Records from a data collection
/-! ### `State.setFb` -/

@[simp] theorem State.setFb_v (f : Framebuffer) : (s.setFb f).v = s.v := rfl
@[simp] theorem State.setFb_i (f : Framebuffer) : (s.setFb f).i = s.i := rfl
@[simp] theorem State.setFb_pc (f : Framebuffer) : (s.setFb f).pc = s.pc := rfl
@[simp] theorem State.setFb_sp (f : Framebuffer) : (s.setFb f).sp = s.sp := rfl
@[simp] theorem State.setFb_stack (f : Framebuffer) : (s.setFb f).stack = s.stack := rfl
@[simp] theorem State.setFb_dt (f : Framebuffer) : (s.setFb f).dt = s.dt := rfl
@[simp] theorem State.setFb_st (f : Framebuffer) : (s.setFb f).st = s.st := rfl
@[simp] theorem State.setFb_fb (f : Framebuffer) : (s.setFb f).fb = f := rfl
@[simp] theorem State.setFb_mem (f : Framebuffer) : (s.setFb f).mem = s.mem := rfl
@[simp] theorem State.setFb_run (f : Framebuffer) : (s.setFb f).run = s.run := rfl
@[simp] theorem State.setFb_diag (f : Framebuffer) : (s.setFb f).diag = s.diag := rfl
@[simp] theorem State.setFb_sound (f : Framebuffer) : (s.setFb f).sound = s.sound := rfl
@[simp] theorem State.setFb_shown (f : Framebuffer) : (s.setFb f).shown = s.shown := rfl
@[simp] theorem State.setFb_cfg (f : Framebuffer) : (s.setFb f).cfg = s.cfg := rfl
@[simp] theorem State.setFb_host (f : Framebuffer) : (s.setFb f).host = s.host := rfl
@[simp] theorem State.getV_setFb (f : Framebuffer) (y : Reg) : (s.setFb f).getV y = s.getV y := rfl
@[simp] theorem State.readByte_setFb (f : Framebuffer) (n : Nat) : (s.setFb f).readByte n = s.readByte n := rfl

/-! ### `State.setShown` -/

@[simp] theorem State.setShown_v (f : Framebuffer) : (s.setShown f).v = s.v := rfl
@[simp] theorem State.setShown_i (f : Framebuffer) : (s.setShown f).i = s.i := rfl
@[simp] theorem State.setShown_pc (f : Framebuffer) : (s.setShown f).pc = s.pc := rfl
@[simp] theorem State.setShown_sp (f : Framebuffer) : (s.setShown f).sp = s.sp := rfl
@[simp] theorem State.setShown_stack (f : Framebuffer) : (s.setShown f).stack = s.stack := rfl
@[simp] theorem State.setShown_dt (f : Framebuffer) : (s.setShown f).dt = s.dt := rfl
@[simp] theorem State.setShown_st (f : Framebuffer) : (s.setShown f).st = s.st := rfl
@[simp] theorem State.setShown_fb (f : Framebuffer) : (s.setShown f).fb = s.fb := rfl
@[simp] theorem State.setShown_mem (f : Framebuffer) : (s.setShown f).mem = s.mem := rfl
@[simp] theorem State.setShown_run (f : Framebuffer) : (s.setShown f).run = s.run := rfl
@[simp] theorem State.setShown_diag (f : Framebuffer) : (s.setShown f).diag = s.diag := rfl
@[simp] theorem State.setShown_sound (f : Framebuffer) : (s.setShown f).sound = s.sound := rfl
@[simp] theorem State.setShown_shown (f : Framebuffer) : (s.setShown f).shown = some f := rfl
@[simp] theorem State.setShown_cfg (f : Framebuffer) : (s.setShown f).cfg = s.cfg := rfl
@[simp] theorem State.setShown_host (f : Framebuffer) : (s.setShown f).host = s.host := rfl
@[simp] theorem State.getV_setShown (f : Framebuffer) (y : Reg) : (s.setShown f).getV y = s.getV y := rfl
@[simp] theorem State.readByte_setShown (f : Framebuffer) (n : Nat) : (s.setShown f).readByte n = s.readByte n := rfl
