theorem State.getVs_getD (first n k : Nat) (h : k < n) :
    (s.getVs first n).getD k 0 = s.getV (BitVec.ofNat 4 (first + k)) := by
  induction n generalizing first k with
  | zero => omega
  | succ n ih =>
    cases k with
    | zero => rfl
    | succ k =>
      have := ih (first + 1) k (by omega)
      simp only [getVs, List.getD_cons_succ, this]
      congr 2
      omega

/-- Writing a register range changes the registers alone. -/
theorem State.setVs_eq (bs : List Byte) (s : State) (first : Nat) :
    s.setVs first bs = { s with v := (s.setVs first bs).v } := by
  induction bs generalizing s first with
  | nil => rfl
  | cons b bs ih =>
    simp only [setVs]
    rw [ih]
    rfl

/-- What writing a register range leaves: the values written, and every other register as before. -/
theorem State.getV_setVs (bs : List Byte) (s : State) (first : Nat) (hf : first + bs.length ≤ 16) (y : Reg) :
    (s.setVs first bs).getV y =
      if first ≤ y.toNat ∧ y.toNat < first + bs.length then bs.getD (y.toNat - first) 0 else s.getV y := by
  induction bs generalizing s first with
  | nil =>
    simp only [setVs, List.length_nil]
    split_ifs with h
    · omega
    · rfl
  | cons b bs ih =>
    simp only [List.length_cons] at hf
    simp only [setVs, List.length_cons, ih (s.setV (BitVec.ofNat 4 first) b) (first + 1) (by omega),
      State.getV_setV]
    by_cases hk : y.toNat = first
    · have hy : y = BitVec.ofNat 4 first := by
        apply BitVec.eq_of_toNat_eq
        rw [BitVec.toNat_ofNat, hk, Nat.mod_eq_of_lt (by omega)]
      rw [if_neg (by omega), if_pos hy, if_pos (by omega), hk]
      simp
    · have hy : y ≠ BitVec.ofNat 4 first := by
        intro e
        apply hk
        rw [e, BitVec.toNat_ofNat, Nat.mod_eq_of_lt (by omega)]
      by_cases hr : first + 1 ≤ y.toNat ∧ y.toNat < first + 1 + bs.length
      · have hn : y.toNat - first = y.toNat - (first + 1) + 1 := by omega
        rw [if_pos hr, if_pos (by omega), hn]
        rfl
      · rw [if_neg hr, if_neg hy, if_neg (by omega)]

/-! ### The step -/

/-- One step of a live run is what the scheduler's choice does; an ended run has none. -/
theorem step_cases :
    (s.run = .running ∧ step s = takeEvent s.drawEvent.1 s.drawEvent.2) ∨
      (∃ x, s.run = .waitingForKey x ∧ step s = takeEvent s.drawEvent.1 s.drawEvent.2) ∨
      (∃ r, s.run = .halted r ∧ step s = .fault .runEnded) ∨
      (∃ f p w a, s.run = .faulted f p w a ∧ step s = .fault .runFaulted) := by
  unfold step
  cases s.run with
  | running => exact .inl ⟨rfl, rfl⟩
  | waitingForKey x => exact .inr (.inl ⟨x, rfl, rfl⟩)
  | halted r => exact .inr (.inr (.inl ⟨r, rfl, rfl⟩))
  | faulted f p w a => exact .inr (.inr (.inr ⟨f, p, w, a, rfl, rfl⟩))

end Sys2Proof.Machine
end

### Work instruction
Could you write out exactly the lines above, starting at the first one and ending with the line that has "(s.setFb f).sound = s.sound := rfl"?

### Solution to this task
/-! ### `State.setFb` -/

@[simp] theorem State.setFb_v (f : Framebuffer) : (s.setFb f).v = s.v := rfl
@[simp] theorem State.setFb_i (f : Framebuffer) : (s.setFb f).i = s.i := rfl
@[simp] theorem State.setFb_pc (f : Framebuffer) : (s.setFb f).pc = s.pc := rfl
@[simp] theorem State.setFb_sp (f : Framebuffer) : (s.setFb f).sp = s.sp := rfl
@[simp] theorem State.setFb_stack (f : Framebuffer) : (s.setFb f).stack = s.stack := rfl
@[simp] theorem State.setFb_dt (f : Framebuffer) : (s.setFb f).dt = s.dt := rfl
@[simp] theorem State.setFb_st (f : Framebuffer) : (s.setFb f).st = s.st := rfl
@[simp] theorem State.setFb_fb (f : Framebuffer) : (s.setFb f).fb = f := rfl
@[simp] theorem State.setFb_mem (f : Framebuffer) : (s.setFb f).mem = s.mem := rfl
@[simp] theorem State.setFb_run (f : Framebuffer) : (s.setFb f).run = s.run := rfl
@[simp] theorem State.setFb_diag (f : Framebuffer) : (s.setFb f).diag = s.diag := rfl
@[simp] theorem State.setFb_sound (f : Framebuffer) : (s.setFb f).sound = s.sound := rfl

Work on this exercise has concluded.